L’appartement de Mme du Barry restauré, la quintessence de l’art de vivre au XVIIIe siècle

Elle n’y resta que quatre ans. Installée en 1770 dans un appartement de 350 m2 situé au-dessus de son royal amant au château de Versailles et communiquant directement par un escalier privé, la comtesse du Barry en fut expulsée en 1774 à sa mort. Louis XVI n’allait certainement pas y laisser séjourner le dernier favori de son grand-père. Mais cela n’empêche pas les espaces imaginés par l’architecte Ange-Jacques Gabriel d’être associés à jamais au nom de celle qui égaya la fin de l’existence de Louis XV, la veuve de la reine Marie Leszczynska et qui aimait aussi son amant. a perdu Marquise de Pompadour. Le roi de soixante ans raffolait de cette ancienne courtisane de luxe, de 33 ans sa cadette, née Jeanne Becque. Même une décoration blanc et or a été autorisée pour les pièces principales de cette demeure. qui, en général, était l’apanage d’un État princier.

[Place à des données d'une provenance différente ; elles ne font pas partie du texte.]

/-- R173, R175, R176, R178: what an upstream transaction, taken by an idle link, does in DOZE, in NAP and in the grace
phase of a departure. R112, R114, R138, R142, R153, R177, R180: a press edge wakes the part from NAP into DOZE, and the
POWER key's wakes it from DEEP into ACTIVE. That a press returns the repeat index to 0 is the model's choice (log 35),
and so is that the wake leaves the prescaler in use as it was (log 45). -/
def Obligations.TransactionsAndKeysWakeThePart : Prop :=
  (∀ (i : Instr) (s : State),
     (∃ a w, headerLengthOk w = true ∧ (i = .read a w ∨ i = .write a w)) ∨ (∃ n, i = .configRead n)
       ∨ (∃ n d, i = .configWrite n d) →
     s.link.phase = .idle → s.power.restarting = false →
     (s.power.state = .nap → Answers i s fun t =>
       t.power.state = .active ∧ t.power.lastWake = .transaction ∧ t.power.release = none ∧ t.light.running = true
       ∧ t.power.activityTime = s.time)
     ∧ (s.power.state = .doze → Answers i s fun t =>
       t.power.state = .active ∧ t.power.lastWake = s.power.lastWake ∧ t.power.release = none
       ∧ t.power.activityTime = s.time)
     ∧ (s.power.state = .departing .grace → s.power.reason = .timer → Answers i s fun t =>
       t.power.state = .active ∧ t.power.graceTimer = none
       ∧ (t.ring .power).placed =
           ((s.withEntry .power (.departureCancelled .timer s.power.graceBegan) 0).ring .power).placed)
     ∧ (s.power.state = .departing .grace → s.power.reason ≠ .timer → Answers i s fun t =>
       t.power.state = .departing .grace ∧ t.power.reason = s.power.reason
       ∧ (t.ring .power).placed = (s.ring .power).placed))
  ∧ (∀ (k : Key) (s : State), s.power.restarting = false →
       let x := s.input.keys.get k
       x.timer ≠ none → x.raw = true →
       (s.power.state = .nap → x.gesture = .released → Answers (.keyDebounceExpiry k) s fun t =>
         t.fixed = { s.fixed with lastWake := .key, counter := (0, s.light.prescaler) }
         ∧ t.power.state = .doze ∧ t.power.release = none
         ∧ t.light.running = true
         ∧ t.port.retention = (match s.port.retention with
             | .serving | .entering => .serving
             | .retained | .leaving => .leaving)
         ∧ t.input.keys = s.input.keys.set k { x with
             debounced := true
             timer := none
             gesture := .pressed
             pressTime := s.time
             woke := true
             repeatIndex := 0
             holdTimer := some (s.time + BitVec.ofNat 32 s.input.hold) })
       ∧ (s.power.state = .deep → k = .power → s.port.retention = .retained → Answers (.keyDebounceExpiry k) s fun t =>
         let u := s.withEntry .power (.wake s.power.deepEntered) 0
         let v := if s.power.battery = .normal then u
           else u.withEntry .power (.battery s.power.battery .normal .wake) 0
         t.fixed = { v.fixed with
           lastWake := .powerKey
           battery := .normal
           counter := (0, s.light.prescaler)
           settled := (s.input.phaseA.raw, s.input.phaseB.raw, 0)
           wheel := (s.input.position, s.input.skips, 0, s.input.wheelRecord) }
         ∧ t.power.state = .active ∧ t.port.retention = .leaving ∧ t.link.phase = .idle ∧ t.light.running = true
         ∧ t.sampler.converter ≠ .stopped ∧ (t.input.keys.get .power).gesture = .wakeHeld
         ∧ ∀ i : Fin 8, t.watches[i] = if s.watches[i].mode = .edge then { s.watches[i] with last := .unset }
             else s.watches[i]))

/-- R2, R5, R11: a READ or WRITE header begins a transaction, held while the copy buffer or the request FIFO has no room
for what it carries. -/
def Obligations.HeaderBeginsATransaction : Prop :=
  ∀ (isWrite : Bool) (a : BitVec 24) (words : Nat) (s : State), s.link.phase = .idle → Awake s → 1 ≤ words →
    words ≤ 1024 →
    let start := 2 * a.toNat
    let len := 2 * words
    let inPage := fun base size => min (start + len) (base + size) - max start base
    let records := inPage 0x1F81000 0x1000
    let ok := decide (records = 0 ∨ (max start 0x1F81000 % 32 = 0 ∧ records % 32 = 0 ∧ records ≤ 512))
    let x : Txn := ⟨isWrite, start, len, 0, ok, false, false, [], [], none⟩
    let held : Prop := isWrite = true ∧
      ((1 ≤ inPage 0x1F00000 0x80000 ∧ 4096 - s.intake.fill < inPage 0x1F00000 0x80000)
        ∨ (ok = true ∧ 16 - s.request.fifo.length < records / 32))
    Answers (if isWrite then .write a words else .read a words) s fun t =>
      t.fixed = { s.fixed with sent := if isWrite then s.link.sent else [] } ∧ t.power.activityTime = s.time
      ∧ (held → t.link.phase = .held x)
      ∧ (¬ held → t.link.phase = .claiming x ∨ t.link.phase = .data x)

/-- R2, R9, R13: the next byte of a WRITE in an area that no block snoops is passed to memory or dropped, and the last one
ends the transaction. -/
def Obligations.HostByteIsPassedOrDropped : Prop :=
  ∀ (b : Byte) (s : State) (x : Txn), Steady s → s.link.phase = .data x → x.isWrite = true → x.pos < x.len →
    unsnooped x.portionOk (areaOf x.here) = true →
    let drop := dropOf s x.portionOk x.here
    let m := if drop = none then writeByte s.mem x.here b else s.mem
    let y : Txn := match drop with
      | none => { x with pos := x.pos + 1 }
      | some k => { x with
          pos := x.pos + 1
          dropped := if k ∈ x.dropped then x.dropped else x.dropped ++ [k]
          firstDrop := some (x.firstDrop.getD x.here) }
    Answers (.hostWriteByte b) s fun t =>
      (Memory.wf s.mem = true → ∀ a < Config.memSize,
        readByte t.mem a = if a = x.here ∧ drop = none then b else readByte s.mem a)
      ∧ (y.pos < y.len → t.link.phase = .data y ∧ t.steady = { s.steady with fixed := { s.fixed with mem := m } })
      ∧ (y.pos = y.len → t.link.phase = .idle ∧ t.steady = { s.steady with fixed := { s.fixed with
          mem := m
          guard := if y.dropped = [] then s.guard else s.guard.after y } })

/-- R40, R41: a byte written into a slot reaches memory, marks its tile, and empties a READY slot that is not SHOWN. -/
def Obligations.SlotByteMarksItsTile : Prop :=
  ∀ (b : Byte) (s : State) (x : Txn) (n : Fin 4), s.power.restarting = false → WritesAt s x (.slot n) →
    x.dropped = [] →
    let o := x.here - (0x1400000 + n.val * 0x180000)
    let y := o / 1024
    let c := o % 1024
    let slot := s.slotAt n
    let place := 64 * (y / 32) + c / 16
    let marked := { slot with dirty := if slot.dirty.contains place then slot.dirty else setInsert slot.dirty place }
    let u := s.setMem (writeByte s.mem x.here b)
    Answers (.slotByteWrite b) s fun t =>
      (¬ (2 * c + 1 < s.drive.settings.width ∧ y < s.drive.settings.height) → t.fixed = u.fixed)
      ∧ (2 * c + 1 < s.drive.settings.width ∧ y < s.drive.settings.height →
          (slot.role = .shown ∨ slot.ready = false → t.fixed = (u.setSlotAt n marked).fixed)
          ∧ (slot.role ≠ .shown → slot.ready = true →
              t.fixed = ((u.setSlotAt n { marked with ready := false, tag := 0 }).withEntry .input
                (.slotEmptied n slot.role .write slot.tag) 0).fixed))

Lire Aussi :  Francky Vincent nommé chevalier des Arts et des Lettres

Bien que ces 14 pièces aient traversé les siècles – et même la Révolution française – sans modifications majeures et qu’une première restauration ait été effectuée entre 1943 et 1947 pour leur redonner leur aspect de 1774, un lifting s’imposait. « Cette nouvelle restauration fera honneur à la campagne précédente. L’essentiel de l’intervention consistera en une restauration uniforme, ne corrigeant qu’une partie des incohérences signalées dans la situation de 1774. De plus, certaines œuvres traitées sur place dans les années 1940 nécessiteront une restauration plus poussée en atelier », précisait le Château au début du chantier en mars 2021.

Remodelé comme au temps de La du Barry

C’était le 22 octobre 2022, quatre jours après l’ouverture de la grande exposition « Louis XV. Passions d’un Roi”, les portes de l’appartement de Madame du Barry ont été rouvertes au public – dans le cadre d’une visite guidée – après une longue restauration de 18 mois. Soutenu par le mécénat d’Axa, il employait menuisiers, doreurs, marbriers , stucateurs, serruriers… tout en cachant tous les réseaux d’éclairage et de sécurité ainsi que les travaux d’isolation.Redécorés dans l’esprit des meubles et objets d’art que la dernière maîtresse de Louis XV y conserva.Choisis, les espaces de baignade dans une atmosphère d’intimité et de tendresse se veulent aujourd’hui un témoignage de l’authenticité de l’art de vivre.XVIIIe siècle.

Lire Aussi :  Blandine, une jeune cherbourgeoise présidente du jury du Prix Goncourt des lycéens !

Source

Leave a Reply

Your email address will not be published.